Евгения Доброва - A под ним я голая
Иногда бывают рожки, тогда это опарыши – я видела их, когда дедушка вялил рыбу в сарае.
Гренки похожи на губки для мытья посуды, жирные насквозь и скользкие.
Томатный сок пузырится, как выдуваемое через трубочку медсестрой, из тех, что с улыбкой Бабы-Яги – сейчас укусит комарик! – берут кровь из пальца.
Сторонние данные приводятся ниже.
-- ==== Sys2Proof/Machine/ObjectsDevice.lean ====
section
/-! DEFINITION. The rows of the object dictionary, areas 0 to 7: one definition per object table row of the spec, with the
rule whose table gives it. -/
namespace Sys2Proof.Machine.Obj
* * *Я нюхаю чашку и ставлю обратно на стол. Бабушка:
– Ешь, я сказала! Тарелка обязывает…
* * *На обеденном столе у нас стоит жестяная чайная банка с надписью Duncan's. Однажды я спросила маму:
– А что такое «дункан»?
– Дункан? Любовница Маяковского. Любовница Маяковского! Этот титул показался мне каким-то необыкновенным, почти сказочным, – и долго не давал покоя воображению.
Как образ Шахерезады или Клеопатры.
* * *Жестянка от чая прожила на столе почти двадцать лет. Из-за нее я провалилась на экзаменах вуниверситет.
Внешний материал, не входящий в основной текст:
-- ==== Sys2Proof/Machine/Raster.lean ====
section
/-! DEFINITION. Commands of the raster engine, the scheduler and the translator (R37 to R102, R655). -/
namespace Sys2Proof.Machine

/-! ### Taking jobs -/

/-- The descriptor's own checks (R41, R40), and TARGET_LAYER (R79): a code from 16 to 254 names no layer. -/
def State.descriptorOk (s : State) (n : Nat) (w : Nat) : Bool :=
  let t := bits 20 12 w
  let layer := bits 79 72 w
  bits 31 28 w = 1 && bits 27 24 w ≤ 4 && bits 255 224 w = 0 && bits 71 64 w = 0 && bits 4 0 w = 0
    && bits 191 128 w % 64 = 0 && (!bit 7 w || bits 319 256 w % 8 = 0) && (!bit 6 w || bits 447 384 w % 8 = 0)
    && (layer = 0xFF || (layer < 16 && s.sliceHolds t ⟨n, .layer, layer⟩) || (bits 27 24 w ≠ 1 && bits 27 24 w ≠ 2))

/-- The job a descriptor names (R40). -/
def jobOf (key w : Nat) : Job :=
  { key := key, tenant := bits 20 12 w, queue := bits 11 10 w, jobId := bits 127 96 w, jtype := bits 27 24 w, cls := bits 63 56 w,
    targetLayer := bits 79 72 w, timeEst := bits 95 80 w, energyEst := bits 55 32 w, payloadAddr := bits 191 128 w,
    payloadSize := bits 223 192 w, fenceWait := if bit 7 w then some (bits 319 256 w, bits 383 320 w) else none,
    fenceSignal := if bit 6 w then some (bits 447 384 w, bits 511 448 w) else none, irq := bit 5 w, writeSkip := bit 9 w,
    sigReset := bit 8 w }

/-- JOB_TAKE: the station takes the next descriptor from its sluice while its table has a free entry and no swap holds its control core; a
bad descriptor and a station that does not run end the job unexecuted. The headgate then fetches into the freed place (R32, R41, R542,
R655). -/
def execJobTake (n : Fin 8) (s : State) : Host.Outcome State Fault Refusal :=
  .next ((match s.ingress.getD n [] with
    | d :: rest =>
      let r := s.ras n
      if 1024 ≤ r.jobs.length || (s.stationState n = stRunning && !(s.ctl n).coreOn) then s
      else
        let w := ofLE d.data
        let j := jobOf r.nextKey w
        let fence : Bool := match j.fenceWait with
          | some (a, _) => s.inside (.tenant j.tenant) n 1 a 8
          | none => true
        let s := { s with ingress := s.ingress.put n rest }
        let s := s.setRas n { r with jobs := r.jobs ++ [j], nextKey := r.nextKey + 1 }
        if s.stationState n ≠ stRunning then s.endJob n j.key csNotRunning
        else if !s.descriptorOk n w then s.endJob n j.key csBadDescriptor
        else if !fence then s.endJob n j.key csAccessFault
        else s
    | [] => s).fetch n)

/-- A job whose payload has been read goes on: to its fence, to the planner, or to its turn on the ring (R40, R97). -/
def State.queueJob (s : State) (n key : Nat) : State :=
  match s.job? n key with
  | none => s
  | some j =>
    if j.fenceWait.isSome then s.setJob n { j with phase := .fenceWait }
    else if j.jtype = jtRender || j.jtype = jtCompute then (s.presentJob n key).settle n
    else (s.setJob n { j with phase := .queued }).settle n

/-- An effect on a job just taken, of one type. -/
def State.onTaken (s : State) (n key jtype : Nat) (f : Job → State → State) : State :=
  match s.job? n key with
  | some j => if j.phase = .taken && j.jtype = jtype then f j s else s
  | none => s

/-- A job just taken of one type is handled where PAYLOAD_SIZE matches its payload type, and else ends with BAD_DESCRIPTOR (R41). -/
def State.onSized (s : State) (n key jtype : Nat) (ok : Nat → Bool) (f : Job → State → State) : State :=
  s.onTaken n key jtype fun j s => if ok j.payloadSize then f j s else (s.endJob n key csBadDescriptor).settle n

/-- JOB_NOP: it has no payload (R40, R41). -/
def execJobNop (n : Fin 8) (key : Nat) (s : State) : Host.Outcome State Fault Refusal :=
  .next (s.onSized n key jtNop (· = 0) fun j s => s.queueJob n j.key)

/-- An attachment record as its 256-bit number gives it (R47). -/
def attachmentOf (v : Nat) : Attachment :=
  { clear := bits 255 192 v, sigTable := bits 191 128 v, format := bits 127 120 v, samplesLog2 := bits 119 116 v,
    loadOp := bits 115 114 v, storeOp := bits 113 112 v, reserved := bits 111 96 v, pitch := bits 95 64 v, addr := bits 63 0 v }

/-- An attachment record breaks no rule (R47, R49): `depth` tells whether it is the depth-stencil record. -/
def Attachment.ok (a : Attachment) (depth : Bool) : Bool :=
  (attFormat a.format).isSome && a.isDepth = depth && a.samplesLog2 ≤ 2 && a.loadOp ≤ 2 && a.storeOp ≤ 2 && a.reserved = 0
    && a.pitch % 256 = 0 && a.addr % 256 = 0 && a.sigTable % 64 = 0 && (a.format ≠ 0x0B || a.loadOp ≠ 1 || a.clear % 16 = 0)

/-- Two byte ranges share a byte. -/
def rangesMeet (a la b lb : Nat) : Bool := a < b + lb && b < a + la

/-- A signature table meets an attachment of the job (R68, R659). -/
def tablesOverlap (atts : List Attachment) (w h : Nat) : Bool :=
  atts.any fun t => t.sigTable ≠ 0 && atts.any fun a => rangesMeet t.sigTable (sigTableBytes w h) a.addr (a.pitch * h)

/-- The handles a draw list names, up to its END (R48). -/
def drawHandles (b : Bytes) : Nat → List Nat
  | 0 => []
  | fuel + 1 =>
    match b with
    | [] => []
    | _ :: _ =>
      if byteAt b 0 = 0 || 0x0A < byteAt b 0 then []
      else if byteAt b 0 = 1 then fieldLE b 4 4 :: drawHandles (b.drop 32) fuel
      else drawHandles (b.drop 32) fuel

/-- Attachment records of a render pass record (R46). -/
def renderCount (h : Bytes) : Nat := byteAt h 4 + byteAt h 5

/-- A render pass record breaks no rule of its own (R46); `size` is the payload's. -/
def renderHeadOk (h : Bytes) (size : Nat) : Bool :=
  1 ≤ fieldLE h 0 2 && fieldLE h 0 2 ≤ 16384 && 1 ≤ fieldLE h 2 2 && fieldLE h 2 2 ≤ 16384
    && byteAt h 4 ≤ 8 && byteAt h 5 ≤ 1 && 1 ≤ renderCount h && fieldLE h 6 2 = 0 && fieldLE h 8 8 % 4096 = 0
    && fieldLE h 0x10 4 % 4096 = 0 && 2 ^ 20 ≤ fieldLE h 0x10 4 && fieldLE h 0x14 4 % 32 = 0 && fieldLE h 0x18 8 % 32 = 0
    && ofLE (slice h 0x20 32) = 0 && size = 64 + 32 * renderCount h

/-- The attachments that follow a render pass record (R47). -/
def renderAtts (count : Nat) (b : Bytes) : List Attachment := (List.range count).map fun k => attachmentOf (fieldLE b (32 * k) 32)

/-- Every attachment breaks no rule; the depth-stencil record stands last (R46, R47). -/
def renderAttsOk (h : Bytes) (atts : List Attachment) : Bool :=
  (List.range (renderCount h)).all fun k => ((atts[k]?).map fun a => a.ok (k = byteAt h 4)).getD false

/-- JOB_RENDER: the render pass record and its attachments are read and checked, and the job is queued (R37, R41, R46, R47, R49, R68). The draw
list is read, and checked against the windows, when the record is (DESIGN CHOICE: assumption 144); a bin buffer that the depth scratch leaves
no room in gives BAD_DESCRIPTOR (R39; DESIGN CHOICE: assumption 47). -/
def execJobRender (n : Fin 8) (key : Nat) (s : State) : Host.Outcome State Fault Refusal :=
  .next (s.onTaken n key jtRender fun j s =>
    match s.jobRead n j.tenant j.payloadAddr 64 with
    | none => (s.endJob n key csAccessFault).settle n
    | some h =>
      let count := renderCount h
      if !renderHeadOk h j.payloadSize then (s.endJob n key csBadDescriptor).settle n
      else match s.jobRead n j.tenant (j.payloadAddr + 64) (32 * count) with
        | none => (s.endJob n key csAccessFault).settle n
        | some b =>
          let atts := renderAtts count b
          let j := { j with atts := atts, width := fieldLE h 0 2, height := fieldLE h 2 2, binAddr := fieldLE h 8 8,
                            binSize := fieldLE h 0x10 4, drawAddr := fieldLE h 0x18 8, drawSize := fieldLE h 0x14 4,
                            draw := { j.draw with ended := fieldLE h 0x14 4 = 0 } }
          if !renderAttsOk h atts || tablesOverlap atts j.width j.height || j.binSize ≤ j.depthScratch then
            (s.endJob n key csBadDescriptor).settle n
          else if 256 < j.footprint then (s.endJob n key csTileBudget).settle n
          else match s.jobRead n j.tenant j.drawAddr j.drawSize with
            | none => ((s.setJob n j).endJob n key csAccessFault).settle n
            | some list => (s.setJob n { j with handles := (drawHandles list (list.length / 32)).eraseDups }).queueJob n key)

/-! ### Binding tables -/

/-- A binding table entry (R48). -/
def bindingOf (e : Bytes) : BindingEntry :=
  { addr := fieldLE e 0 8, size := fieldLE e 8 4, dtype := byteAt e 12, format := byteAt e 13, mips := byteAt e 14, layers := byteAt e 15,
    sampler := fieldLE e 16 16 }

/-- A binding table entry breaks no limit (R48, R49, R52). Of the Vulkan descriptor types 7 and 9 are storage buffers, 1 to 3 and 10 images, 3 a
storage image; the layer count is one byte, below the limit of 2,048. -/
def BindingEntry.ok (e : BindingEntry) : Bool :=
  ((e.dtype ≠ 7 && e.dtype ≠ 9) || e.size ≤ 2 ^ 31)
    && (!((1 ≤ e.dtype && e.dtype ≤ 3) || e.dtype = 10) || (e.size % 65536 ≤ 16384 && e.size / 65536 ≤ 16384))
    && e.layers ≤ 2048
    && (e.dtype ≠ 3 || (e.format ≠ 3 && ((attFormat e.format).map fun f => !f.2).getD false))

/-- What a job gives in place of a value: the status it ends with. -/
inductive JobRead (α : Type) where
  | got (v : α)
  | ends (status : Nat)
deriving DecidableEq, Repr

/-- A binding table is read: more than 64 bindings, and an entry that exceeds a limit, give BAD_DESCRIPTOR, a table outside the windows
ACCESS_FAULT (R52, R69). -/
def State.readSet (s : State) (n t : Nat) (o : SetOperand) : JobRead (List BindingEntry) :=
  if 64 < o.count then .ends csBadDescriptor
  else if o.count = 0 then .got []
  else match s.jobRead n t o.addr (32 * o.count) with
    | none => .ends csAccessFault
    | some b =>
      let es := (List.range o.count).map fun k => bindingOf (slice b (32 * k) 32)
      if es.all BindingEntry.ok then .got es else .ends csBadDescriptor

/-- Push data are read: more than 256 bytes give BAD_DESCRIPTOR (R48, R52, R69). -/
def State.readPush (s : State) (n t : Nat) (p : Nat × Nat) : JobRead (Nat × Nat) :=
  if 256 < p.2 then .ends csBadDescriptor
  else if (s.jobRead n t p.1 p.2).isNone then .ends csAccessFault
  else .got p

/-- The binding tables of a compute job, by set (R48). -/
def State.readSets (s : State) (n t : Nat) : List SetOperand → JobRead (FMap Nat (List BindingEntry))
  | [] => .got []
  | o :: rest =>
    match s.readSet n t o, s.readSets n t rest with
    | .got es, .got m => .got (m.put o.set es)
    | .ends x, _ => .ends x
    | _, .ends x => .ends x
Я же прекрасно знала, что Дункан – жена Есенина. Но от волнения почему-то ответила, что любовница Маяковского.
* * *Реакция мамы: «Дурочка, год потеряла». Ну почему потеряла-то?
* * *Помню, в детстве бабушка в три счета объяснила мне, что такое элегантный.
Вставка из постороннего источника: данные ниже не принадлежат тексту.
-- ==== Sys2Proof/Machine/Display.lean ====
section
/-! DEFINITION. Timing, stretched blanking, latches, emission, write-back, freeze monitors and the output (R126, R132, R141 to
R151, R187 to R217). -/
namespace Sys2Proof.Machine

/-! ### Timing -/

/-- Values of the timing set, read through a copy. -/
structure Timing where
  pclk : Nat
  hAct : Nat
  hTot : Nat
  vAct : Nat
  vSync : Nat
  vBp : Nat
  vb : Nat
deriving DecidableEq, Repr

def timingOf (get : ObjRow → Nat) : Timing :=
  { pclk := get Obj.PIXEL_CLOCK_KHZ, hAct := get Obj.H_ACTIVE,
    hTot := get Obj.H_ACTIVE + get Obj.H_FP + get Obj.H_SYNC + get Obj.H_BP, vAct := get Obj.V_ACTIVE,
    vSync := get Obj.V_SYNC, vBp := get Obj.V_BP, vb := get Obj.V_FP + get Obj.V_SYNC + get Obj.V_BP }

/-- The timing in force. -/
def State.timing (s : State) (n : Nat) : Timing := timingOf fun r => s.rdN r n

/-- Lines of a frame of nominal length. -/
def Timing.vTot (t : Timing) : Nat := t.vb + t.vAct

/-- The length of `k` lines in ns, rounded down. -/
def Timing.ns (t : Timing) (k : Nat) : Nat := k * t.hTot * 1000000 / t.pclk

/-- Fix distance D (R199). -/
def fixDistance (get : ObjRow → Nat) : Nat := max (get Obj.FIX_LINES) (get Obj.V_SYNC + get Obj.V_BP)

/-- The fix distance in force. -/
def State.fixD (s : State) (n : Nat) : Nat := fixDistance fun r => s.rdN r n

/-- The earliest fix point, as a blanking line (R199). -/
def State.earliestFix (s : State) (n : Nat) : Nat := (s.timing n).vb - s.fixD n

/-- Lines of the longest frame under the floor, and under the ramp if there is one (R200). -/
def State.floorLines (s : State) (n : Nat) : Nat :=
  let t := s.timing n
  t.pclk * 1000 / (max 1 (max (s.rdN Obj.REFRESH_FLOOR_HZ n) (s.rdN Obj.SINK_VRR_MIN_HZ n)) * max 1 t.hTot)

def State.rampLines (s : State) (n : Nat) : Option Nat :=
  let t := s.timing n
  let r := s.rdN Obj.REFRESH_RAMP_US n
  if r = 0 then none else some ((s.dsp n).prevLines + r * t.pclk / (1000 * max 1 t.hTot))

/-- The latest fix point, as a blanking line, never before the earliest (R200). -/
def State.latestFix (s : State) (n : Nat) : Nat :=
  let m := match s.rampLines n with
    | some r => min r (s.floorLines n)
    | none => s.floorLines n
  max (s.earliestFix n) (m - s.fixD n - (s.timing n).vAct)

/-- Whether the maximum frame time is the floor's (R205). -/
def State.atFloor (s : State) (n : Nat) : Bool :=
  match s.rampLines n with
  | some r => s.floorLines n ≤ r
  | none => true

/-- Lines of the present blanking once they are known (R198, R199). -/
def State.blankLines (s : State) (n : Nat) : Option Nat :=
  let d := s.dsp n
  if d.stretchable then d.fixLine.map fun k => k + s.fixD n else some (s.timing n).vb

/-- `NEXT_BOUNDARY` (R202). -/
def State.setNextBoundary (s : State) (n : Nat) : State :=
  let d := s.dsp n
  let t := s.timing n
  let lines := match s.blankLines n with
    | some b => b + t.vAct
    | none => max (s.earliestFix n) (d.line + 1) + s.fixD n + t.vAct
  s.wr Obj.NEXT_BOUNDARY ((d.boundaryAt + t.ns lines : Nat)) n

/-! ### Latches -/

/-- Line 0 of the coming frame may be composed; whether the frame is written back is decided (R132, R149). -/
def State.startFrame (s : State) (n : Nat) : State :=
  let c := s.cmp n
  let on := s.rdB Obj.WB_ENABLE n
  let skip := if on && c.wbWas then c.wbSkip else 0
  s.setCmp n { c with
    composing := true, nextLine := 0, tableFrom := 0, transom := [], recompose := [], echoPos := [], underflowFirst := none, underflowCount := 0
    wbWas := on, wbOn := on && skip = 0, wbDropped := false,
    wbSkip := if skip = 0 then s.rdN Obj.WB_FRAME_DECIMATION n - 1 else skip - 1 }

/-- A layer is visible (R141). -/
def State.layerVisible (s : State) (n l : Nat) : Bool :=
  let c := s.layerActive n l
  s.rdN Obj.COMPOSE_SOURCE n = 2 && c.enable
    && (if l = 15 then !(s.cmp n).echoFrame.isEmpty
        else rectsMeet c.dstX c.dstY c.dstW c.dstH 0 0 (s.activeW n) (s.activeH n))

/-- The signature table of a visible layer is VALID and matches, and DIRTY was 0 (R63, R141). -/
def State.tableClean (s : State) (n l : Nat) : Bool :=
  let c := s.layerActive n l
  let h := s.readTagged n c.sigAddr 64 (s.layerTag n l)
  c.sigAddr ≠ 0 && bit 0 (byteAt h 0) && !bit 1 (byteAt h 0) && byteAt h 1 = c.format && fieldLE h 4 2 = c.bufW
    && fieldLE h 6 2 = c.bufH

/-- DIRTY of the layer's table is cleared (R66, R141). -/
def State.clearDirty (s : State) (n l : Nat) : State :=
  let c := s.layerActive n l
  if c.sigAddr = 0 then s
  else
    let f := byteAt (s.readTagged n c.sigAddr 1 (s.layerTag n l)) 0
    if bit 1 f then s.writeTagged n c.sigAddr [BitVec.ofNat 8 (clearBit 1 f)] (s.layerTag n l) else s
– Представляешь, вот едет, допустим, он в поезде, и все на него смотрят, потому что все у него лучше, чем у других, – зонт, чемоданы шикарные…
И я поняла.
* * *А сегодня Петька спрашивает меня за столом, перед тем как идти в детский сад:
– Мам! А что такое цивилизация? Поди объясни.
* * *Или: а что такое перфорация?
Это уже проще. У нас даже соревнование было в детском саду: кто ровней оторвет от рулона кусочек туалетной бумаги по линии перфорации.
* * *ПалПалыч придумал про меня слово «хихихальщица».
* * *Петька придумал двустишие:
Глядь —
это вам не блядь!
Первые детские рифмовки всегда неприличные: дирол – в жопе димедрол, Дональд Дак – мудак… Им иначе не интересно.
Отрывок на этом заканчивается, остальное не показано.